All too soon I felt Mitchie pull away but I used the break to my advantage to catch my breath. I rested my head against hers, content at the moment just to stare into the perfect, endless pools of chocolate.

"Mitchie?" I didn't want to ruin the magic of the moment but it was started to bug me.

"Hmmm?" she answered, snuggling her head into my neck and placing a few velvet kisses to it.

"What made you decide to come out to me?" I felt her kisses halt for a second but it was quickly replaced with her hot breath against my neck instead.

"You're smile…" she said vaguely.

"How so?" I asked pulling away to look into her eyes. Those eye; God, I could look into those eyes until the day I die.

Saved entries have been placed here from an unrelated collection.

theorem State.issue_evolves {s : State} {t : Txn} : Evolves s (s.issue t) := by
  unfold State.issue
  dsimp only
  refine .ite ?_ ?_
  · with_reducible refine .upd rfl rfl rfl rfl rfl rfl rfl rfl rfl rfl rfl rfl ?_
    exact .refl _
  · refine .after State.sendPkt_evolves ?_
    with_reducible refine .upd rfl rfl rfl rfl rfl rfl rfl rfl rfl rfl rfl rfl ?_
    exact .refl _

theorem State.request_evolves {s : State} {who : TxnFor} {dst : Nat} {ptype : Nat} {cls : Nat} {code : Nat} {offset : Nat} {job : Nat} {pay : Payload} {poison : optParam Bool false} : Evolves s (s.request who dst ptype cls code offset job pay poison) := by
  unfold State.request
  exact .after State.issue_evolves (.refl _)

theorem State.oneWay_evolves {s : State} {dst : Nat} {cls : Nat} {h : HHdr} {m : HMsg} : Evolves s (s.oneWay dst cls h m) := by
  unfold State.oneWay
  dsimp only
  refine .after State.sendPkt_evolves ?_
  with_reducible refine .upd rfl rfl rfl rfl rfl rfl rfl rfl rfl rfl rfl rfl ?_
  exact .refl _

theorem State.unstall_evolves {s : State} {dst : Nat} : Evolves s (s.unstall dst) := by
  unfold State.unstall
  dsimp only
  split
  · refine .after State.issue_evolves ?_
    with_reducible refine .upd rfl rfl rfl rfl rfl rfl rfl rfl rfl rfl rfl rfl ?_
    exact .refl _
  · exact .refl _

theorem State.dropTxn_evolves {s : State} {t : Txn} : Evolves s (s.dropTxn t) := by
  unfold State.dropTxn
  dsimp only
  refine .after State.unstall_evolves ?_
  with_reducible refine .upd rfl rfl rfl rfl rfl rfl rfl rfl rfl rfl rfl rfl ?_
  exact .refl _

theorem State.dropTxns_evolves {s : State} {f : Txn → Bool} : Evolves s (s.dropTxns f) := by
  unfold State.dropTxns
  refine .foldl _ ?_ fun _ _ => State.unstall_evolves
  with_reducible refine .upd rfl rfl rfl rfl rfl rfl rfl rfl rfl rfl rfl rfl ?_
  exact .refl _

theorem State.respond_evolves {s : State} {p : FPkt} {ptype : Nat} {code : Nat} {pay : List Byte} {poison : optParam Bool false} {sld : optParam Bool false} : Evolves s (s.respond p ptype code pay poison sld) := by
  unfold State.respond
  exact .after State.sendPkt_evolves (.refl _)

theorem State.setCtx_evolves {s : State} {i : Nat} {c : Ctx} : Evolves s (s.setCtx i c) := by
  unfold State.setCtx
  with_reducible refine .upd rfl rfl rfl rfl rfl rfl rfl rfl rfl rfl rfl rfl ?_
  exact .refl _

theorem State.modCtx_evolves {s : State} {i : Nat} {f : Ctx → Ctx} : Evolves s (s.modCtx i f) := by
  unfold State.modCtx
  exact .after State.setCtx_evolves (.refl _)

theorem State.enter_evolves {s : State} {i : Nat} {st : CtxSt} : Evolves s (s.enter i st) := by
  unfold State.enter
  dsimp only
  exact .after State.setCtx_evolves (.refl _)

theorem State.freeCtxAt_evolves {s : State} {i : Nat} : Evolves s (s.freeCtxAt i) := by
  unfold State.freeCtxAt
  exact .after State.setCtx_evolves (.refl _)

theorem State.setLatch_evolves {s : State} {k : Nat} {x : Latch} : Evolves s (s.setLatch k x) := by
  unfold State.setLatch
  dsimp only
  with_reducible refine .upd rfl rfl rfl rfl rfl rfl rfl rfl rfl rfl rfl rfl ?_
  exact .refl _

theorem State.modLatch_evolves {s : State} {k : Nat} {f : Latch → Latch} : Evolves s (s.modLatch k f) := by
  unfold State.modLatch
  exact .after State.setLatch_evolves (.refl _)

theorem State.dropLatch_evolves {s : State} {k : Nat} : Evolves s (s.dropLatch k) := by
  unfold State.dropLatch
  refine .after State.dropTxns_evolves ?_
  with_reducible refine .upd rfl rfl rfl rfl rfl rfl rfl rfl rfl rfl rfl rfl ?_
  exact .refl _

theorem State.takeLatch_evolves {s : State} : ∀ (a : Nat) (t : State), s.takeLatch = some (a, t) → Evolves s t := by
  intro a t h
  unfold State.takeLatch at h
  split at h
  · cases h; exact .refl _
  · split at h
    · cases h; exact State.dropLatch_evolves
    · cases h

theorem State.hingeSend_evolves {s : State} {k : Nat} {m : HMsg} : Evolves s (s.hingeSend k m) := by
  unfold State.hingeSend
  dsimp only
  exact .ite (.refl _) (.after State.request_evolves (.refl _))

theorem State.hingeTell_evolves {s : State} {k : Nat} {m : HMsg} : Evolves s (s.hingeTell k m) := by
  unfold State.hingeTell
  dsimp only
  exact .ite (.refl _) (.after State.oneWay_evolves (.refl _))

theorem State.delivered_evolves {s : State} {o : OutHeld} : Evolves s (s.delivered o) := by
  unfold State.delivered
  exact .ite (.after State.modCtx_evolves (.refl _)) (.refl _)

theorem State.pushOut_evolves {s : State} {i : Nat} {e : OutEnt} : Evolves s (s.pushOut i e) := by
  unfold State.pushOut
  dsimp only
  refine .ite (.refl _) (.ite ?_ (.after State.delivered_evolves (.after State.oqPost_evolves (.refl _))))
  with_reducible refine .upd rfl rfl rfl rfl rfl rfl rfl rfl rfl rfl rfl rfl ?_
  exact .refl _

theorem State.retireDelta_evolves {s : State} {id : Nat} {ver : Nat} : Evolves s (s.retireDelta id ver) := by
  unfold State.retireDelta
  dsimp only
  split
  · exact .refl _
  · split
    · exact .refl _
    · refine .ite (.refl _) (.after State.postEvent_evolves (.after State.releaseObject_evolves ?_))
      with_reducible refine .upd rfl rfl rfl rfl rfl rfl rfl rfl rfl rfl rfl rfl ?_
      exact .refl _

"I just wanted to fix your smile" Mitchie said quietly, burying her head shyly back into my neck.

"Damn, I love you." I whispered into her ear, breathing out a lot more hot breath than actually necessary. The shiver that followed from my breath in her ear only egged me on more. "I could hold you in my arms forever." I breathed out huskily into her ear.

I heard a quiet groan before I felt her lips press themselves against my mouth, her tongue pushing past my lips without even asking for entrance, but don't get my wrong; I didn't mind!

I felt Mitchie shift her body to hover over me. I reached for her waist and pulled her down to rest completely on top of me. Her body fit so perfectly into mine that there wasn't a shadow of a doubt left in my mind that God made Mitchie just for me. I whimpered into her mouth when I felt her left leg fall in-between mine and rub quite intentionally between my legs.

"Mitchie, slow down; I want to savor this. We have the rest of our lives to spend with each other, just slow down a bit." I tried to convince her, though half of me was just wishing I had kept my mouth shut.

"Sorry." She giggled adorably.

"Don't be, just slow down a bit." I brushed my lips softly over hers before I kissed her forehead again and wrapped my arms tightly around her. She nuzzled her nose against my neck contently.

I'm not sure how long we laid there but after a while I was being shaken awake but Mitchie, her mom and sister standing beside the bed, each sporting an amused smile.

"Sorry, I guess I was more tired than I thought." I said sheepishly.

"You're fine; we just wanted to know if you were hungry and we were just going to leave you asleep but Mitchie said she had heard your stomach growl a couple of times so she wanted to wake you anyway." Connie explained, leaving me with another sheepish smile put there by my hungry stomach.